(GIVEN RECORDS)
-- ==== Sys2Proof/WellFormed.lean ====
section
/-! DEFINITION. Which instructions are well-formed: every field inside the range the format gives it (spec/30_encoding.md
R63 to R79, R82, R89, 40_bitstream.md R90, R91). -/

namespace Sys2Proof

open Sys2Proof.Machine

/-- Well-formed, as far as the instruction alone tells. Host commands are well-formed whatever their operands are: a bad
PUTBITS operand is a legal command that the unit refuses (R103). -/
def Instr.wellFormed : Instr → Bool
  | .chimpFirst _ => true
  | .chimpSame => true
  | .chimpTrail lz sig payload =>
      decide (sig.toNat ≠ 0) && decide (bucketCount lz + sig.toNat ≤ 64) && fits payload sig.toNat
  | .chimpReuse _ => true
  | .chimpNewLead lz payload => fits payload (belowLead (bucketCount lz))
  | .elfFirst tz7 payload => decide (tz7.toNat ≤ 64) && fits payload (64 - tz7.toNat)
  | .elfSame => true
  | .elfReuse _ => true
  | .elfNewShort _ cb4 payload => fits payload (centreOf4 cb4)
  | .elfNewLong lz cb6 payload => decide (bucketCount lz + centreOf6 cb6 ≤ 64) && fits payload (centreOf6 cb6)
  | .orchRaw => true
  | .orchDec _ => true
  | .addValue _ => true
  | .close => true
  | .refreshCU => true
  | .putBitsCommand _ _ => true
  | .getBuf => true
  | .setBytes _ => true
  | .readValue => true
  | .nextValue => true
  | .decompX => true
  | .decompE => true
  | .refreshDU => true
  | .putBits v n => decide (n.toNat ≤ 64) && fits v n.toNat
  | .getBits n => decide (n.toNat ≤ 64)
  | .flush => true

/-- Well-formed against the remembered zero-run window: the two reuse codes take their payload width from it, and need one
(R66, R70, R82). Every other instruction ignores the window. -/
def Instr.fitsWindow (lead : Option Bucket) (trail : Option (Fin 64)) : Instr → Bool
  | .chimpReuse payload =>
      match lead with
      | some b => fits payload (belowLead (bucketCount b))
      | none => false
  | .elfReuse payload =>
      match lead, trail with
      | some b, some t => fits payload (windowCentre b t)
      | _, _ => false
  | _ => true

end Sys2Proof
end

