-- ==== Sys2Proof/Machine/Compressor.lean ====
section
/-! DEFINITION. The commands of a compressor unit (spec/41_compressor_contract.md R100 to R105). -/

namespace Sys2Proof.Machine

/-- ADDVALUE v (R100). -/
def execAddValue (v : U64) (s : State) : StepResult :=
  s.onCU fun c => if c.phase = .opened then s.finishBits c (c.append v) else .next (s.refuse (.cu c))

/-- The effect of CLOSE on an open unit (R101): the sentinel, the guard bits, the pad, phase CLOSED. The count leaves the
pad out (R104). -/
def CU.closeBlock (c : CU) : Except TerminalFault (CU × Nat) :=
  match c.append c.cfg.endSign with
  | .error f => .error f
  | .ok (c1, n) =>
      match c1.putBits 0 (c.cfg.guardBits) with
      | .error f => .error f
      | .ok c2 => .ok ({ c2.flush with phase := .closed }, n + c.cfg.guardBits)

/-- CLOSE (R101). -/
def execClose (s : State) : StepResult :=
  s.onCU fun c => if c.phase = .opened then s.finishBits c c.closeBlock else .next (s.refuse (.cu c))

/-- REFRESH of a compressor unit (R102), accepted in every phase. -/
def execRefreshCU (s : State) : StepResult :=
  s.onCU fun c => .next (s.answer (.cu c.refresh) .ok .none)

/-- PUTBITS on a compressor unit (R103): the phase check, then the operand check (R202), then the bits. -/
def State.putBitsOn (s : State) (c : CU) (v n : Nat) : StepResult :=
  if c.phase = .opened then
    if n ≤ 64 ∧ v < 2 ^ n then
      match c.putBits v n with
      | .ok c' => .next (s.answer (.cu c') .ok .none)
      | .error f => .next (s.raise (.cu c) f)
    else .next (s.refuse (.cu c))
  else .next (s.refuse (.cu c))

/-- PUTBITS v, n (R103). -/
def execPutBitsCommand (v : U64) (n : BitVec 7) (s : State) : StepResult :=
  s.onCU fun c => s.putBitsOn c v.toNat n.toNat

/-- GETBUF (R105). -/
def execGetBuf (s : State) : StepResult :=
  s.onCU fun c =>
    if c.phase = .closed then
      match c.memRead 0 (c.wpos / 8) with
      | some bs => .next (s.answer (.cu c) .ok (.bytes bs))
      | none => .fault .outsideBuffer
    else .next (s.refuse (.cu c))

end Sys2Proof.Machine
end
(End GIVEN RECORDS)
# EXERCISE DIRECTIONS
Each line holding "finishBits" in the records should be copied out.

# OUTPUT BELOW
  s.onCU fun c => if c.phase = .opened then s.finishBits c (c.append v) else .next (s.refuse (.cu c))
  s.onCU fun c => if c.phase = .opened then s.finishBits c c.closeBlock else .next (s.refuse (.cu c))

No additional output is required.